(RECORDS TO PROCESS begins)

/-! ### Reset, LINE and the other users -/

/-- Settles O51: the reset values, by evaluation. -/
theorem resetValues : Obligations.ResetValues := by
  unfold Obligations.ResetValues
  decide

/-- Settles O52: `rst` needs no earlier reset. -/
theorem resetFromAnyState : Obligations.ResetFromAnyState :=
  fun _ _ hnext => step_without_core hnext rfl

/-- Settles O53: LINE's move does not involve CORE. -/
theorem lineOnlyAppends : Obligations.LineOnlyAppends :=
  fun _ _ _ hnext => step_without_core hnext rfl

theorem otherMove_read (n : Nat) (s : State) :
    otherMove (.read n) s = { s with rxq := s.rxq.drop n } := by
  have hdrop : s.rxq.drop (readCount {} n s) = s.rxq.drop n := by
    rw [readCount_contract, List.drop_eq_drop_iff, min_assoc, min_self]
  rw [otherMove, tRead_eq, hdrop]

theorem otherMove_write (v : List Byte) (s : State) :
    otherMove (.write v) s = { s with txpend := s.txpend ++ v } := by
  simp [otherMove, tWrite, State.setTxpend]

theorem otherMove_flush (s : State) :
    otherMove .flush s = { s with wire := s.wire ++ s.txpend, txpend := [] } := by
  simp [otherMove, tFlush, State.setWire, State.setTxpend]

/-- Settles O54: another user's transactions are those of the transport under the contract. -/
theorem otherUserTouchesQueuesOnly : Obligations.OtherUserTouchesQueuesOnly := by
  refine fun s rest => ⟨fun n hnext => ?_, fun v hnext => ?_, fun hnext => ?_,
    fun hnext => step_without_core hnext rfl⟩ <;> rw [step_without_core hnext rfl]
  · exact congrArg _ (otherMove_read n _)
  · exact congrArg _ (otherMove_write v _)
  · exact congrArg _ (otherMove_flush _)

end Sys2Proof.Machine
end

section
/-! What a step of the machine leaves: the transition relation (R131), the terminal states (R147), and the
transport's queues (R34, R65, R136). -/

namespace Sys2Proof.Machine

/-! ### The transition relation -/

/-- Every change of `st` in a CORE step is a row of the table with its condition. -/
theorem coreStep_transition {m : Option Move} {s : State} (hrequest : RequestInv s)
    (hmoved : (coreStep Config.source (answersOf m) s).st ≠ s.st) :
    Transition s m (coreStep Config.source (answersOf m) s) := by
  have hto := coreStep_to (answersOf m) s
  generalize coreStep Config.source (answersOf m) s = t at hto hmoved ⊢
  cases hto with
  | rest | dropped | delayed => exact absurd rfl hmoved
  | drained hst hnone => simpa [Transition, hst] using hnone
  | sent hst =>
    have hreserved := hrequest.sending_op hst
    by_cases hop : s.op = 2#2
    · simp [Transition, hst, afterSend, hop]
    · simpa [Transition, hst, afterSend, hop] using op_read_of_ne hop hreserved
  | data hst hdly hdata => simpa [Transition, hst] using ⟨hdly, hdata⟩
  | expired hst hdly hnone hover => simpa [Transition, hst] using ⟨hdly, hnone, hover⟩
  | read hst f hbytes => simp [Transition, hst, afterRead, hbytes]
  | short hst hshort => simpa [Transition, hst, afterShortRead] using hshort
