-- ==== Sys2Proof/Syntax.lean ====
section
/-! DEFINITION. The instructions of Bamvia and the steps of the package, one constructor for each row of spec/opcode_table.json:
moves, trigger functions and control operations (11_bundle_encoding) first, then the steps of the cluster, the base, the host and
the firmwares (95_what_each_step_holds), which have no encoding. -/

namespace Sys2Proof

/-- The units of a core (05 R120). -/
inductive Un where
  | ia | ib | im | sh | fa | fb | cv | xl | pl | sa | sb | sm | sl | la | lb | st | atm | cp | mx | ac | sy | so | ms | rg
  deriving DecidableEq, Repr

/-- The first or the second of a pair of like units: ia or ib, fa or fb, sa or sb, la or lb. -/
inductive Which where
  | first | second
  deriving DecidableEq, Repr

/-- The operand ports of a unit, k = 0, 1, 2 (05 R120). -/
inductive PortIx where
  | a | b | c
  deriving DecidableEq, Repr

/-- The type codes (11 R243), in the order of their codes. -/
inductive Ty where
  | b8 | s8 | b32 | s32 | b64 | s64 | f16 | bf16 | f32 | f64 | e4m3 | e5m2 | q4 | f16x2 | bf16x2 | untyped
  deriving DecidableEq, Repr

/-- The scopes (09 R212), in the order of their codes. -/
inductive Scope where
  | wp | cl | die | dev | sys
  deriving DecidableEq, Repr

/-- A move's source (11 R240). A literal stands here with its value: the decoder reads it from its slot. -/
inductive Src where
  | vreg (n : BitVec 8)
  | sreg (n : BitVec 6)
  | pred (n : BitVec 4)
  | ring (n : BitVec 4)
  | res (u : Un)
  | sec (u : Un)
  | special (n : BitVec 4)
  | litZ (v : BitVec 40)
  | litS (v : BitVec 40)
  | imm (v : BitVec 11)
  deriving DecidableEq, Repr

/-- A move's guard: polarity 1 is true where the predicate bit is 0 (11 R238). -/
structure Guard where
  pol : Bool
  pred : BitVec 4
  deriving DecidableEq, Repr

/-- Guard and source of a move; a trigger whose modifier must be 0. -/
structure Mv where
  g : Guard
  src : Src
  deriving DecidableEq, Repr

/-- A trigger of units 0 to 11 with its modifier (06 R155). -/
structure Trig where
  mv : Mv
  md : BitVec 8
  deriving DecidableEq, Repr

/-- A trigger that names a buffer record (03 R66). -/
structure MTrig where
  mv : Mv
  buf : BitVec 6
  deriving DecidableEq, Repr

/-- Where a register move writes (11 R241). -/
inductive RegDst where
  | vreg (n : BitVec 8) (wide : Bool)
  | sreg (n : BitVec 6)
  deriving DecidableEq, Repr

/-! ### What the steps of the base carry -/

/-- The address spaces a line lives in: device physical memory, a slice's pinned pool, a core's pinned pool (03 R74). -/
inductive Space where
  | pa
  | slice (n : Nat)
  | core (n : Nat)
  deriving DecidableEq, Repr

/-- Coherence class of a page (02 R47). -/
inductive Cls where
  | non | device | system
  deriving DecidableEq, Repr

/-- Eviction class of a line (03 R87). -/
inductive EvCls where
  | keep | normal | stream
  deriving DecidableEq, Repr

/-- The twelve atomic operations (14 R326). -/
inductive AtOp where
  | add | umin | umax | smin | smax | and | or | exch | cas | incw | decw | addb
  deriving DecidableEq, Repr

/-- One lane's share of an atomic: its number and its operands (14 R327). -/
structure AtLane where
  lane : Nat
  v : W64
  w : W64
  deriving DecidableEq, Repr

/-- Who asks the home: a core's L1 or the host (01 R31). -/
inductive Agent where
  | core (c : Nat)
  | host
  deriving DecidableEq, Repr

/-- A request that a core sends to a home (01 R31; kinds in 02 R42). `line` is the number of the 256-byte line in its space. -/
structure HomeReq where
  /-- the requester's tag -/
  id : Nat
  agent : Agent
  space : Space
  line : Nat
  smask : BitVec 4
  cls : Cls
  nllc : Bool
  ecls : EvCls
  /-- the sender die's incarnation number (02 R56) -/
  inc : BitVec 16
  /-- bytes to write, by offset within the line -/
  bytes : List (Nat × Byte)
  /-- an atomic at home: byte offset, whether the word is 64 bits, operation and lanes in order -/
  atom : Option (Nat × Bool × AtOp × List AtLane)
  /-- sectors that a write-back brings with their poison (17 R398) -/
  psn : BitVec 4 := 0
  deriving DecidableEq, Repr

/-- A message that carries tokens of a sector, with its data or without (02 R43). `sector` is PA / 64. -/
structure TokMsg where
  /-- the receiving core's L1, or none for the home -/
  dst : Option Nat
  sector : Nat
  tok : Nat
  own : Bool
  data : Option (List Byte)
  dty : Bool
  psn : Bool
  /-- a die's sender and its incarnation; none for the home (02 R56) -/
  src : Option (Nat × BitVec 16)
  deriving DecidableEq, Repr

/-- A warp by its package core and slot. -/
structure WarpAt where
  core : Nat
  slot : Nat
  deriving DecidableEq, Repr
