/-- The machine before power: nothing is up, no lease is held, every table is empty. -/
def State.reset : State where
  root := 0
  mem := []
  badDram := []
  bringUp := 0
  upFailed := none
  fields := []
  image := none
  controlDie := false
  controlFenced := false
  almanacs := []
  controlIncs := []
  testing := []
  flashLeaf := 0
  leaf := 0
  flashCert := []
  signing := none
  limits := figures
  stacksFenced := []
  errLog := []
  dieTen := []
  frameTen := []
  windows := []
  fab := []
  lds := []
  unbinding := []
  hdm := []
  ldRegs := []
  linkWait := []
  badLanes := []
  gangs := []
  beats := []
  nextBeat := 0
  deadPeers := []
  dies := []
  clusters := []
  cores := []
  warps := []
  nextWid := 1
  ghosts := []
  slices := []
  dir := []
  hostHeld := []
  farWait := []
  objs := []
  mails := []
  gbars := []
  queues := []
  nextQueue := 0
  nodes := []
  nextNid := 1
  nextReady := 0
  saved := []
  censuses := []
  nextCensus := 0
  censusWait := []
  tmoves := []
  nextMove := 1
  preqs := []
  peerSends := []
  out := []
  agenda := []
  tape := []
  flight := []
  parked := []
  cursor := ⟨0, 0⟩
  cur := ⟨0, 0⟩
  mslot := 7
  snap := none
  ev := none
  verdict := .done

end Sys2Proof.Machine
end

(RECORDS TO PROCESS ends)

» EXERCISE BRIEF:
Within the entries above, how many lines hold the string "namespace"? State the number with no other words.

» RESPONSE TO THE TASK:
2